(Extracted records)

-- ==== Sys2Proof/Machine/Stations.lean ====
section
/-! DEFINITION. The Station Controller (Chapter 4): lead and station points of the closed stretches, end sensors,
timeouts, manual lift, and the clearing of station faults. -/

namespace Sys2Proof.Machine

/-! ### Lead points and station points (R66 to R69, R76) -/

/-- A closed stretch handed to SC: two thresholds for every station in service (R66). -/
def addStretchAt (x : Stretch) (s : State) (i : Station) : State :=
  if (s.stationCfg i).inService then
    s.setChan i { s.chan i with leads := (s.chan i).leads ++ [x], points := (s.chan i).points ++ [x] }
  else s

/-- A closed stretch handed to SC (R66). -/
def addStretch (s : State) (x : Stretch) : State := overList stationList (addStretchAt x) s

/-- The record of a stretch; none for a refused stretch (R66). -/
def stretchRecord (s : State) (x : Stretch) : Option Segment :=
  match x.serial with
  | some n => recordOfSerial s n
  | none => none

/-- Whether a station is in a stretch's required set; a refused stretch requires none (R66). -/
def stretchRequires (s : State) (x : Stretch) (i : Station) : Bool :=
  match stretchRecord s x with
  | some r => inSet r.required i
  | none => false

/-- A stretch's pressure level; 0 for a refused stretch (R66). -/
def stretchPressure (s : State) (x : Stretch) : BitVec 3 :=
  match stretchRecord s x with
  | some r => r.pressure
  | none => 0#3

/-- The four conditions of R67. -/
def stretchNeeds (s : State) (x : Stretch) (i : Station) : Bool :=
  stretchRequires s x i && !(s.chan i).manual && !s.lc.holds.any &&
    !((s.chan i).state == .faulted) && !((s.chan i).state == .out)

/-- The action of an evaluation on the channel (R68). -/
def actOnNeed (s : State) (i : Station) (need : Bool) : State :=
  match (s.chan i).state with
  | .lifted => if need then beginLowering s i else s
  | .lowering | .engaged => if need then s else beginLifting s i
  | .lifting => s.setChan i { s.chan i with pendingLower := need }
  | .out | .faulted => s

/-- The evaluation of a stretch at its lead point (R67, R68). -/
def evaluateLead (s : State) (i : Station) (x : Stretch) : State :=
  if (s.chan i).state == .out then s
  else
    let s1 := s.setChan i { s.chan i with lastRequired := stretchRequires s x i }
    syncEngaged (actOnNeed s1 i (stretchNeeds s x i))

/-- A station added to the printed set of the record with a serial (R76). -/
def addPrinted (s : State) (n : Nat) (i : Station) : State :=
  { s with wt.map := modifyFirst (fun r => r.serial == n) (fun r => { r with printed := addTo r.printed i }) s.wt.map }

/-- The start of a stretch reaching the station (R76). -/
def meetStationPoint (s : State) (i : Station) (x : Stretch) : State :=
  let s1 :=
    if (s.chan i).state == .out then s
    else s.setChan i { s.chan i with pressure := stretchPressure s x }
  match x.serial with
  | some n =>
    if (s.chan i).state == .engaged && stretchRequires s x i then addPrinted s1 n i else s1
  | none => s1

/-- The stretch whose station point lies here (R66). -/
def pointHere (s : State) (i : Station) : Option Stretch :=
  match (s.chan i).points with
  | x :: _ => if x.start + (s.stationCfg i).distance ≤ s.wt.p then some x else none
  | [] => none

/-- The stretch whose lead point lies here (R66). -/
def leadHere (s : State) (i : Station) : Option Stretch :=
  match (s.chan i).leads with
  | x :: _ => if x.start + (s.stationCfg i).distance ≤ s.wt.p + (s.stationCfg i).lead then some x else none
  | [] => none

/-- The thresholds of one station at this position: the station point is judged first, on the state before the
evaluation (R69). -/
def meetStation (s : State) (i : Station) : State :=
  if (s.stationCfg i).inService then
    let point := pointHere s i
    let lead := leadHere s i
    let s1 := match point with
      | some x => meetStationPoint (s.setChan i { s.chan i with points := (s.chan i).points.tail }) i x
      | none => s
    match lead with
    | some x => evaluateLead (s1.setChan i { s1.chan i with leads := (s1.chan i).leads.tail }) i x
    | none => s1
  else s

/-- The thresholds of every station at this position. -/
def meetStations (s : State) : State := overList stationList meetStation s

/-- Whether a station has a threshold here. -/
def stationDue (s : State) (i : Station) : Bool :=
  (s.stationCfg i).inService && ((pointHere s i).isSome || (leadHere s i).isSome)

/-! ### Sensors and timeouts (R70 to R75) -/

/-- The end of a lift, with the deferred lowering (R70). -/
def endOfLift (s : State) (i : Station) : State :=
  let c := s.chan i
  let s1 := s.setChan i { c with state := .lifted, pendingLower := false, timer := .stopped }
  if c.pendingLower && c.lastRequired && !c.manual && !s.lc.holds.any then syncEngaged (beginLowering s1 i) else s1

/-- The end of a lowering (R70). -/
def endOfLowering (s : State) (i : Station) : State :=
  syncEngaged (s.setChan i { s.chan i with state := .engaged, timer := .stopped })

/-- A sensor's level at the pins. -/
def sensorLevel (s : State) (i : Station) (k : Sensor) : Bool :=
  match k with
  | .up => inSet s.pins.upSense i
  | .down => inSet s.pins.downSense i

/-- A station set with one station put in or taken out. -/
def putStation (m : StationSet) (i : Station) (b : Bool) : StationSet :=
  if b then addTo m i else minusSet m (oneSet i)

/-- The pins with one sensor at a new level. -/
def setSensor (s : State) (i : Station) (k : Sensor) (b : Bool) : State :=
  match k with
  | .up => { s with pins.upSense := putStation s.pins.upSense i b }
  | .down => { s with pins.downSense := putStation s.pins.downSense i b }

/-- A sensor change judged by the channel state, the pins already at the new level (R70, R74, R75). -/
def judgeSensor (s : State) (i : Station) (k : Sensor) (b : Bool) : State :=
  match (s.chan i).state with
  | .out | .faulted => s
  | .lifted | .lowering | .engaged | .lifting =>
    if inSet s.pins.upSense i && inSet s.pins.downSense i then faultChannel s i .senseConflict
    else
      match (s.chan i).state, k, b with
      | .lifted, .up, false => faultChannel s i .upLost
      | .lowering, .down, true => endOfLowering s i
      | .engaged, .down, false => faultChannel s i .downLost
      | .lifting, .up, true => endOfLift s i
      | _, _, _ => s

/-- A change of a station sensor; a level that does not change is no change (R74). -/
def sensorChange (s : State) (i : Station) (k : Sensor) (b : Bool) : State :=
  if sensorLevel s i k = b then s else judgeSensor (setSensor s i k b) i k b

/-- The expiry of a channel's actuation timer (R72, R73); a stopped timer does not expire (R65). -/
def actuationExpiry (s : State) (i : Station) : State :=
  if timerDue (s.chan i).timer s.prof.actuationTimeout s.clock then
    match (s.chan i).state with
    | .lowering => faultChannel s i .lowerTimeout
    | .lifting => raiseFault (faultChannel s i .liftTimeout) .stationLift
    | .out | .lifted | .engaged | .faulted => s
  else s

/-! ### Manual lift (R80) -/

/-- The manual lift bit of every station of a set (R80). -/
def setManualAt (m : StationSet) (b : Bool) (s : State) (i : Station) : State :=
  if inSet m i then s.setChan i { s.chan i with manual := b } else s

/-- The manual lift bits of a set's stations (R80). -/
def setManual (s : State) (m : StationSet) (b : Bool) : State := overList stationList (setManualAt m b) s

/-! ### Clearing station faults (R81) -/

/-- CLEAR_FAULT at one channel: LIFTED and UNCAPTURED if UP_SENSE is high, and a conflict again if DOWN_SENSE is high
too (R75, R81, R93). -/
def clearChannel (s : State) (i : Station) : State :=
  if (s.chan i).state == .faulted && inSet s.pins.upSense i then
    let s1 := uncapture (s.setChan i { s.chan i with state := .lifted, reason := none }) i
    if inSet s.pins.downSense i then faultChannel s1 i .senseConflict else s1
  else s

/-- CLEAR_FAULT at every channel (R81). DESIGN CHOICE: the STATION_FAULTs of one command in ascending station order (log entry
8). -/
def clearChannels (s : State) : State := overList stationList clearChannel s

/-- Whether a channel is FAULTED with LIFT_TIMEOUT (R81). -/
def stuckDown (s : State) : Bool :=
  stationList.any fun i => (s.chan i).state == .faulted && (s.chan i).reason == some .liftTimeout

end Sys2Proof.Machine
end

• **DIRECTIONS FOR THIS TASK**
Return the span of lines in the data above that opens at the line with "(s.stationCfg i).inService &&" and closes at the line with "taken out. -/", exactly, ends included, nothing else.

• **SOLUTION**
  (s.stationCfg i).inService && ((pointHere s i).isSome || (leadHere s i).isSome)

/-! ### Sensors and timeouts (R70 to R75) -/

/-- The end of a lift, with the deferred lowering (R70). -/
def endOfLift (s : State) (i : Station) : State :=
  let c := s.chan i
  let s1 := s.setChan i { c with state := .lifted, pendingLower := false, timer := .stopped }
  if c.pendingLower && c.lastRequired && !c.manual && !s.lc.holds.any then syncEngaged (beginLowering s1 i) else s1

/-- The end of a lowering (R70). -/
def endOfLowering (s : State) (i : Station) : State :=
  syncEngaged (s.setChan i { s.chan i with state := .engaged, timer := .stopped })

/-- A sensor's level at the pins. -/
def sensorLevel (s : State) (i : Station) (k : Sensor) : Bool :=
  match k with
  | .up => inSet s.pins.upSense i
  | .down => inSet s.pins.downSense i

/-- A station set with one station put in or taken out. -/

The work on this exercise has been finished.